Иммуноблоттинг – (от англ. «blot» – пятно) – метод идентификации антигенов (или антител) с помощью известных сывороток (или антигенов). Представляет собой сочетание гель-электрофореза с ИФА. Первоначально бактериальные клетки или вирионы разрушают при помощи ультразвука, а затем методом электрофореза разделяют все антигены вируса или бактериальных клеток и получают коммерческий реагент на специальной нитроцеллюлозной плёнке. При постановке иммуноблоттинга на плёнку с известными антигенами наносится исследуемая сыворотка пациента. После инкубации и отмывания несвязавшихся антител, приступают к ИФА – на плёнку наносят антисыворотку к иммуноглобулинам человека, меченную ферментом, и хромогенный субстрат, изменяющий окраску при взаимодействии с ферментом. При наличии комплексов антиген-антитело-антисыворотка к иммуноглобулину-фермент на носителе появляются окрашенные пятна. Метод иммуноблоттинга позволяет отдельно обнаружить антитела на различные антигены возбудителя (например, при ВИЧ-инфекции иммуноблоттинг выявляет антитела на gp120, gp24 и другие антигены вируса).

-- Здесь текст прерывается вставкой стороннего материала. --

theorem State.evictTile_eq (s : State) (tile : Nat) : ∃ d, s.evictTile tile = { s with dir := d } := by
  unfold State.evictTile
  split
  · exact ⟨_, rfl⟩
  · split <;> exact ⟨_, rfl⟩

theorem State.evacuate_eq (s : State) (l : List (Nat × DirEntry)) : ∃ d, s.evacuate l = { s with dir := d } :=
  List.foldlRecOn (motive := fun t : State => ∃ d, t = { s with dir := d }) l _ ⟨s.dir, rfl⟩ fun t ⟨d, hd⟩ x _ => by
    obtain ⟨d', hd'⟩ := t.evictTile_eq x.1
    exact ⟨d', by rw [hd', hd]⟩

/-- What a changed MEM_GRAN starts: the flush, and what is to follow it. -/
def State.flushFor (s : State) (g : Nat) (w : Word) : GranProc :=
  { flush := true
    scrub := false
    needScrub := (s.granProc g).needScrub ||
      (fld (s.val (.memGran g)) 9 9 != fld w 9 9 || fld (s.val (.memGran g)) 4 0 != fld w 4 0)
    clearClass := (s.granProc g).clearClass || (fld (s.val (.memGran g)) 11 10 != fld w 11 10 ||
      (fld (s.val (.memGran g)) 13 12 != fld w 13 12 && fld w 13 12 == 2)) }

theorem State.granApply_same {s : State} {g : Nat} {w : Word} (h : w = s.val (.memGran g)) :
    s.granApply g w = s.setVal (.memGran g) w := if_pos h.symm

theorem State.granApply_changed {s : State} {g : Nat} {w : Word} (h : w ≠ s.val (.memGran g)) :
    ∃ d, s.granApply g w = { (s.setVal (.memGran g) w).setGranProc g (s.flushFor g w) with dir := d } := by
  obtain ⟨d, hd⟩ := ((s.setVal (.memGran g) w).setGranProc g (s.flushFor g w)).evacuate_eq
    (((s.setVal (.memGran g) w).setGranProc g (s.flushFor g w)).granTiles g)
  exact ⟨d, (if_neg h.symm).trans hd⟩

/-- GRANULE_WRITE that is taken applies the value. -/
theorem exec_granuleWrite_taken {fn : FnId} {g : GranId} {w : Word} {s : State} (h : Taken s fn (.memGran g) w) :
    exec (.granuleWrite fn g w) s = .next (s.granApply g (s.merged (.memGran g) w)) :=
  exec_registerWrite_taken h

/-- The write of a granule's register: the registers as a plain write leaves them, and nothing beside registers,
flushes and directories. -/
theorem State.granApply_frame (s : State) (g : Nat) (w : Word) :
    (s.granApply g w).regs = (s.setVal (.memGran g) w).regs ∧
      s.granApply g w = { s with regs := (s.granApply g w).regs, gran := (s.granApply g w).gran, dir := (s.granApply g w).dir } := by
  by_cases h : w = s.val (.memGran g)
  · rw [State.granApply_same h]
    exact ⟨rfl, rfl⟩
  · obtain ⟨d, hd⟩ := State.granApply_changed h
    rw [hd]
    exact ⟨rfl, rfl⟩

theorem State.val_granApply {s : State} (wf : s.Wf) (g : Nat) (w : Word) : (s.granApply g w).val (.memGran g) = w :=
  (State.val_congr (s.granApply_frame g w).1 _).trans (State.val_setVal_same s wf.regs _ w)

theorem State.cell_congr {s t : State} (h : t.regs = s.regs) (r : Reg) : t.cell r = s.cell r := by
  simp only [State.cell, h]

Радиоиммунный анализ (РИА)
В основе метода лежит реакция антиген-антитело с применением метки антигена или антитела радионуклидом. В качестве метки используются 125I, 14C, 3H, 51Cr и другие радионуклиды. Образующиеся иммунные комплексы выделяют из системы и определяют их радиоактивность на счётчиках (β-излучение). Интенсивность излучения прямо пропорциональна количеству связавшихся молекул антигена и антител.
Широко распространён твёрдофазный вариант РИА с использованием меченых антител или антигенов, сорбированных в лунках полистироловых панелей.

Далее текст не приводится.